-- ==== Sys2Proof/Machine/Crucible.lean ====
section
/-! DEFINITION. The Crucible: visits and contexts, attribution of hits to shots, pouring, zoom windows and shot reallocation
(R150 ... R173). -/

namespace Sys2Proof.Machine

def State.cru (s : State) (q : Fin 4) : Crucible := (s.quad q).cru
def State.modCru (s : State) (q : Fin 4) (f : Crucible → Crucible) : State := s.modQuad q fun qd => { qd with cru := f qd.cru }

def cell0 (frame cell : Nat) : CellRec :=
  { frame := frame, cell := cell, visits := 0, coarseEnd2 := 0, zoomEnd2 := 0, coarseFired := false, zoomFired := false, coarseLate := false, zoomLate := false, coarseClosed := false, zoomClosed := false
    searched := false, need := 0, refused := [], zoomRefused := [], finished := false, shipped := false, todo := [], recs := [], masked := 0, found := [] }

/-- The record of a cell in a frame. -/
def State.cellRec (s : State) (q : Fin 4) (frame cell : Nat) : CellRec :=
  ((s.cru q).cells.find? fun x => x.frame == frame && x.cell == cell).getD (cell0 frame cell)

def State.setCell (s : State) (q : Fin 4) (r : CellRec) : State :=
  s.modCru q fun c =>
    if c.cells.any fun x => x.frame == r.frame && x.cell == r.cell then
      { c with cells := c.cells.map fun x => if x.frame == r.frame && x.cell == r.cell then r else x }
    else { c with cells := c.cells ++ [r] }

/-- A context, if it is open or waiting. -/
def State.ctx (s : State) (q : Fin 4) (frame cell chan : Nat) (zoom : Bool) : Option Ctx :=
  (s.cru q).ctxs.find? fun x => x.frame == frame && x.cell == cell && x.chan == chan && x.zoom == zoom

def State.modCtx (s : State) (q : Fin 4) (frame cell chan : Nat) (zoom : Bool) (f : Ctx → Ctx) : State :=
  s.modCru q fun c => { c with ctxs := c.ctxs.map fun x =>
    if x.frame == frame && x.cell == cell && x.chan == chan && x.zoom == zoom then f x else x }

/-- The cell has a zoom pass in the active bank (R152). -/
def State.hasZoom (s : State) (q : Fin 4) (cell : Nat) : Bool := (s.quad q).act.hasZoom cell

/-! ### Opening and refusing a context (R151, R155, R156) -/

/-- Report a channel-cell blind to both evaluators, unless its Quadrant does not reach the tap. -/
def State.blindCell (s : State) (q : Fin 4) (c cell frame : Nat) : State :=
  if s.taps q then s.tapBlind (chanNo q c) cell frame else s

/-- The same for several channels. -/
def State.blindCells (s : State) (q : Fin 4) (cs : List Nat) (cell frame : Nat) : State :=
  cs.foldl (fun s c => s.blindCell q c cell frame) s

......

_Problem to work on_
Repeat, word for word, the lines above between the line holding "cells := c.cells.map" and the line holding "bank (R152). -/", inclusive; omit everything else.

_Solved problem_
      { c with cells := c.cells.map fun x => if x.frame == r.frame && x.cell == r.cell then r else x }
    else { c with cells := c.cells ++ [r] }

/-- A context, if it is open or waiting. -/
def State.ctx (s : State) (q : Fin 4) (frame cell chan : Nat) (zoom : Bool) : Option Ctx :=
  (s.cru q).ctxs.find? fun x => x.frame == frame && x.cell == cell && x.chan == chan && x.zoom == zoom

def State.modCtx (s : State) (q : Fin 4) (frame cell chan : Nat) (zoom : Bool) (f : Ctx → Ctx) : State :=
  s.modCru q fun c => { c with ctxs := c.ctxs.map fun x =>
    if x.frame == frame && x.cell == cell && x.chan == chan && x.zoom == zoom then f x else x }

/-- The cell has a zoom pass in the active bank (R152). -/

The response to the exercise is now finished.